#### [What to work on]
Repeat, exactly as written, the lines of the records below from the first through the line with "def addResult (a", but none past it.

------ Input data ------

-- ==== Sys2Proof/Machine/Flags.lean ====
section
/-! DEFINITION. Every flag computation of the spec: N and Z from a byte (00_scope.md R10), the flags byte
(10_state.md R31, R32), the adder (42_arithmetic.md R150), the comparison (44_logic_compare_incdec.md R174), BIT
(R173) and the byte functions of the shifts (43_shift_rotate.md R161 to R164). -/

namespace Sys2Proof.Machine

/-- `SetNZ(v)`: N is bit 7, Z says that the byte is 0 (R10, R26, R33). -/
def setNZ (v : Byte) (p : Flags) : Flags := { p with n := v.getLsbD 7, z := v == 0 }

/-- A flag as the byte that has it at bit `k`. -/
def flagAt (f : Bool) (k : Nat) : Byte := if f then (1 : Byte) <<< k else 0

/-- `PackP()`: `NV10DIZC`, bit 5 always 1, bit 4 always 0 (R31, R30). -/
def packP (p : Flags) : Byte :=
  flagAt p.n 7 ||| flagAt p.v 6 ||| 0x20 ||| flagAt p.d 3 ||| flagAt p.i 2 ||| flagAt p.z 1 ||| flagAt p.c 0

/-- `UnpackP(b)`: bits 7 6 3 2 1 0; bits 5 and 4 are ignored (R32). -/
def unpackP (b : Byte) : Flags :=
  { n := b.getLsbD 7, v := b.getLsbD 6, d := b.getLsbD 3, i := b.getLsbD 2, z := b.getLsbD 1, c := b.getLsbD 0 }

/-- The flags byte as it is pushed, with the break marker at bit 4 (R31, R273). -/
def pushedP (breakMarker : Bool) (p : Flags) : Byte := packP p ||| flagAt breakMarker 4

/-- The "9-bit result" of the adder, an integer 0 to 511 (R150). -/
def addSum (a m : Byte) (c : Bool) : Nat := a.toNat + m.toNat + c.toNat

/-- The adder's byte result, `sum mod 256` (R150). -/
def addResult (a m : Byte) (c : Bool) : Byte := BitVec.ofNat 8 (addSum a m c)

/-- The adder's signed overflow, `~(A ^ m) & (A ^ r) & 0x80` not zero (R150). -/
def addOverflow (a m r : Byte) : Bool := (~~~(a ^^^ m) &&& (a ^^^ r) &&& 0x80) != 0

/-- The flags after the adder: C, V, then N and Z from the result. `P.D` is not consulted (R150, R154). -/
def addFlags (a m : Byte) (p : Flags) : Flags :=
  setNZ (addResult a m p.c)
    { p with c := decide (addSum a m p.c > 255), v := addOverflow a m (addResult a m p.c) }

/-- The operand the adder is given for a subtraction: "the one's-complement of the operand" (R152). -/
def subOperand (m : Byte) : Byte := m ^^^ 0xFF

/-- The flags after `Compare(reg, m)`: C says `reg >= m` unsigned, N and Z come from the difference (R174). -/
def compareFlags (reg m : Byte) (p : Flags) : Flags :=
  setNZ (reg - m) { p with c := decide (m.toNat ≤ reg.toNat) }

/-- The flags after BIT: Z from `A & m`, N and V from bits 7 and 6 of `m` (R173). -/
def bitFlags (a m : Byte) (p : Flags) : Flags :=
  { p with z := (a &&& m) == 0, n := m.getLsbD 7, v := m.getLsbD 6 }

/-- A shift's byte function: from the old carry and the byte, the new carry and the result. -/
abbrev ShiftFn := Bool → Byte → Bool × Byte

/-- ASL (R161). -/
def aslFn : ShiftFn := fun _ v => (v.getLsbD 7, v <<< 1)

/-- LSR (R162). -/
def lsrFn : ShiftFn := fun _ v => (v.getLsbD 0, v >>> 1)

/-- ROL: the old carry enters bit 0 (R163). -/
def rolFn : ShiftFn := fun c v => (v.getLsbD 7, v <<< 1 ||| flagAt c 0)

/-- ROR: the old carry enters bit 7 (R164). -/
def rorFn : ShiftFn := fun c v => (v.getLsbD 0, v >>> 1 ||| flagAt c 7)

end Sys2Proof.Machine
end

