/-- 0x27 `RLA $nn` (R238). -/
def execRlaZp (b : Byte) (s : State) : Host.Outcome State Fault Refusal := perform (.rlaZp b) handleRla s

/-- 0x2F `RLA $hhll` (R238). -/
def execRlaAbs (w : Word) (s : State) : Host.Outcome State Fault Refusal := perform (.rlaAbs w) handleRla s

/-- 0x33 `RLA ($nn),Y` (R238). -/
def execRlaIzy (b : Byte) (s : State) : Host.Outcome State Fault Refusal := perform (.rlaIzy b) handleRla s

/-- 0x37 `RLA $nn,X` (R238). -/
def execRlaZpx (b : Byte) (s : State) : Host.Outcome State Fault Refusal := perform (.rlaZpx b) handleRla s

/-- 0x3B `RLA $hhll,Y` (R238). -/
def execRlaAby (w : Word) (s : State) : Host.Outcome State Fault Refusal := perform (.rlaAby w) handleRla s

/-- 0x3F `RLA $hhll,X` (R238). -/
def execRlaAbx (w : Word) (s : State) : Host.Outcome State Fault Refusal := perform (.rlaAbx w) handleRla s

/-! ### SRE -/

/-- 0x43 `SRE ($nn,X)` (R239). -/
def execSreIzx (b : Byte) (s : State) : Host.Outcome State Fault Refusal := perform (.sreIzx b) handleSre s

/-- 0x47 `SRE $nn` (R239). -/
def execSreZp (b : Byte) (s : State) : Host.Outcome State Fault Refusal := perform (.sreZp b) handleSre s

/-- 0x4F `SRE $hhll` (R239). -/
def execSreAbs (w : Word) (s : State) : Host.Outcome State Fault Refusal := perform (.sreAbs w) handleSre s

/-- 0x53 `SRE ($nn),Y` (R239). -/
def execSreIzy (b : Byte) (s : State) : Host.Outcome State Fault Refusal := perform (.sreIzy b) handleSre s

/-- 0x57 `SRE $nn,X` (R239). -/
def execSreZpx (b : Byte) (s : State) : Host.Outcome State Fault Refusal := perform (.sreZpx b) handleSre s

/-- 0x5B `SRE $hhll,Y` (R239). -/
def execSreAby (w : Word) (s : State) : Host.Outcome State Fault Refusal := perform (.sreAby w) handleSre s

/-- 0x5F `SRE $hhll,X` (R239). -/
def execSreAbx (w : Word) (s : State) : Host.Outcome State Fault Refusal := perform (.sreAbx w) handleSre s

/-! ### RRA -/

/-- 0x63 `RRA ($nn,X)` (R240). -/
def execRraIzx (b : Byte) (s : State) : Host.Outcome State Fault Refusal := perform (.rraIzx b) handleRra s

/-- 0x67 `RRA $nn` (R240). -/
def execRraZp (b : Byte) (s : State) : Host.Outcome State Fault Refusal := perform (.rraZp b) handleRra s

/-- 0x6F `RRA $hhll` (R240). -/
def execRraAbs (w : Word) (s : State) : Host.Outcome State Fault Refusal := perform (.rraAbs w) handleRra s

/-- 0x73 `RRA ($nn),Y` (R240). -/
def execRraIzy (b : Byte) (s : State) : Host.Outcome State Fault Refusal := perform (.rraIzy b) handleRra s

/-- 0x77 `RRA $nn,X` (R240). -/
def execRraZpx (b : Byte) (s : State) : Host.Outcome State Fault Refusal := perform (.rraZpx b) handleRra s

/-- 0x7B `RRA $hhll,Y` (R240). -/
def execRraAby (w : Word) (s : State) : Host.Outcome State Fault Refusal := perform (.rraAby w) handleRra s

/-- 0x7F `RRA $hhll,X` (R240). -/
def execRraAbx (w : Word) (s : State) : Host.Outcome State Fault Refusal := perform (.rraAbx w) handleRra s

/-! ### DCP -/

/-- 0xC3 `DCP ($nn,X)` (R241). -/
def execDcpIzx (b : Byte) (s : State) : Host.Outcome State Fault Refusal := perform (.dcpIzx b) handleDcp s

/-- 0xC7 `DCP $nn` (R241). -/
def execDcpZp (b : Byte) (s : State) : Host.Outcome State Fault Refusal := perform (.dcpZp b) handleDcp s

/-- 0xCF `DCP $hhll` (R241). -/
def execDcpAbs (w : Word) (s : State) : Host.Outcome State Fault Refusal := perform (.dcpAbs w) handleDcp s

/-- 0xD3 `DCP ($nn),Y` (R241). -/
def execDcpIzy (b : Byte) (s : State) : Host.Outcome State Fault Refusal := perform (.dcpIzy b) handleDcp s

/-- 0xD7 `DCP $nn,X` (R241). -/
def execDcpZpx (b : Byte) (s : State) : Host.Outcome State Fault Refusal := perform (.dcpZpx b) handleDcp s

/-- 0xDB `DCP $hhll,Y` (R241). -/
def execDcpAby (w : Word) (s : State) : Host.Outcome State Fault Refusal := perform (.dcpAby w) handleDcp s

/-- 0xDF `DCP $hhll,X` (R241). -/
def execDcpAbx (w : Word) (s : State) : Host.Outcome State Fault Refusal := perform (.dcpAbx w) handleDcp s

/-! ### ISC -/

/-- 0xE3 `ISC ($nn,X)` (R242). -/
def execIscIzx (b : Byte) (s : State) : Host.Outcome State Fault Refusal := perform (.iscIzx b) handleIsc s

/-- 0xE7 `ISC $nn` (R242). -/
def execIscZp (b : Byte) (s : State) : Host.Outcome State Fault Refusal := perform (.iscZp b) handleIsc s

/-- 0xEF `ISC $hhll` (R242). -/
def execIscAbs (w : Word) (s : State) : Host.Outcome State Fault Refusal := perform (.iscAbs w) handleIsc s

/-- 0xF3 `ISC ($nn),Y` (R242). -/
def execIscIzy (b : Byte) (s : State) : Host.Outcome State Fault Refusal := perform (.iscIzy b) handleIsc s

/-- 0xF7 `ISC $nn,X` (R242). -/
def execIscZpx (b : Byte) (s : State) : Host.Outcome State Fault Refusal := perform (.iscZpx b) handleIsc s

/-- 0xFB `ISC $hhll,Y` (R242). -/
def execIscAby (w : Word) (s : State) : Host.Outcome State Fault Refusal := perform (.iscAby w) handleIsc s

/-- 0xFF `ISC $hhll,X` (R242). -/
def execIscAbx (w : Word) (s : State) : Host.Outcome State Fault Refusal := perform (.iscAbx w) handleIsc s

/-! ### LAX -/

/-- 0xA3 `LAX ($nn,X)` (R243). -/
def execLaxIzx (b : Byte) (s : State) : Host.Outcome State Fault Refusal := perform (.laxIzx b) handleLax s

/-- 0xA7 `LAX $nn` (R243). -/
def execLaxZp (b : Byte) (s : State) : Host.Outcome State Fault Refusal := perform (.laxZp b) handleLax s

/-- 0xAB `LAX #$nn` (R243). -/
def execLaxImm (b : Byte) (s : State) : Host.Outcome State Fault Refusal := perform (.laxImm b) handleLax s

/-- 0xAF `LAX $hhll` (R243). -/
def execLaxAbs (w : Word) (s : State) : Host.Outcome State Fault Refusal := perform (.laxAbs w) handleLax s

/-- 0xB3 `LAX ($nn),Y` (R243). -/
def execLaxIzy (b : Byte) (s : State) : Host.Outcome State Fault Refusal := perform (.laxIzy b) handleLax s

/-- 0xB7 `LAX $nn,Y` (R243). -/
def execLaxZpy (b : Byte) (s : State) : Host.Outcome State Fault Refusal := perform (.laxZpy b) handleLax s

/-- 0xBF `LAX $hhll,Y` (R243). -/
def execLaxAby (w : Word) (s : State) : Host.Outcome State Fault Refusal := perform (.laxAby w) handleLax s

/-! ### SAX -/

/-- 0x83 `SAX ($nn,X)` (R244). -/
def execSaxIzx (b : Byte) (s : State) : Host.Outcome State Fault Refusal := perform (.saxIzx b) handleSax s

/-- 0x87 `SAX $nn` (R244). -/
def execSaxZp (b : Byte) (s : State) : Host.Outcome State Fault Refusal := perform (.saxZp b) handleSax s

/-- 0x8F `SAX $hhll` (R244). -/
def execSaxAbs (w : Word) (s : State) : Host.Outcome State Fault Refusal := perform (.saxAbs w) handleSax s

/-- 0x97 `SAX $nn,Y` (R244). -/
def execSaxZpy (b : Byte) (s : State) : Host.Outcome State Fault Refusal := perform (.saxZpy b) handleSax s

/-! ### ANC, a placeholder (R245) -/

/-- 0x0B `ANC #$nn` (R246). -/
def execAncImm0B (b : Byte) (s : State) : Host.Outcome State Fault Refusal := perform (.ancImm0B b) handleNothing s

/-- 0x2B `ANC #$nn` (R246). -/
def execAncImm2B (b : Byte) (s : State) : Host.Outcome State Fault Refusal := perform (.ancImm2B b) handleNothing s

/-! ### ALR, a placeholder (R245) -/

/-- 0x4B `ALR #$nn` (R247). -/
def execAlrImm (b : Byte) (s : State) : Host.Outcome State Fault Refusal := perform (.alrImm b) handleNothing s

/-! ### ARR, a placeholder (R245) -/

/-- 0x6B `ARR #$nn` (R248). -/
def execArrImm (b : Byte) (s : State) : Host.Outcome State Fault Refusal := perform (.arrImm b) handleNothing s

/-! ### XAA, a placeholder (R245) -/

/-- 0x8B `XAA #$nn` (R249). -/
def execXaaImm (b : Byte) (s : State) : Host.Outcome State Fault Refusal := perform (.xaaImm b) handleNothing s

------

#### [Exercise output]
-- ==== Sys2Proof/Machine/Flags.lean ====
section
/-! DEFINITION. Every flag computation of the spec: N and Z from a byte (00_scope.md R10), the flags byte
(10_state.md R31, R32), the adder (42_arithmetic.md R150), the comparison (44_logic_compare_incdec.md R174), BIT
(R173) and the byte functions of the shifts (43_shift_rotate.md R161 to R164). -/

namespace Sys2Proof.Machine

/-- `SetNZ(v)`: N is bit 7, Z says that the byte is 0 (R10, R26, R33). -/
def setNZ (v : Byte) (p : Flags) : Flags := { p with n := v.getLsbD 7, z := v == 0 }

/-- A flag as the byte that has it at bit `k`. -/
def flagAt (f : Bool) (k : Nat) : Byte := if f then (1 : Byte) <<< k else 0

/-- `PackP()`: `NV10DIZC`, bit 5 always 1, bit 4 always 0 (R31, R30). -/
def packP (p : Flags) : Byte :=
  flagAt p.n 7 ||| flagAt p.v 6 ||| 0x20 ||| flagAt p.d 3 ||| flagAt p.i 2 ||| flagAt p.z 1 ||| flagAt p.c 0

/-- `UnpackP(b)`: bits 7 6 3 2 1 0; bits 5 and 4 are ignored (R32). -/
def unpackP (b : Byte) : Flags :=
  { n := b.getLsbD 7, v := b.getLsbD 6, d := b.getLsbD 3, i := b.getLsbD 2, z := b.getLsbD 1, c := b.getLsbD 0 }

/-- The flags byte as it is pushed, with the break marker at bit 4 (R31, R273). -/
def pushedP (breakMarker : Bool) (p : Flags) : Byte := packP p ||| flagAt breakMarker 4

/-- The "9-bit result" of the adder, an integer 0 to 511 (R150). -/
def addSum (a m : Byte) (c : Bool) : Nat := a.toNat + m.toNat + c.toNat

/-- The adder's byte result, `sum mod 256` (R150). -/
def addResult (a m : Byte) (c : Bool) : Byte := BitVec.ofNat 8 (addSum a m c)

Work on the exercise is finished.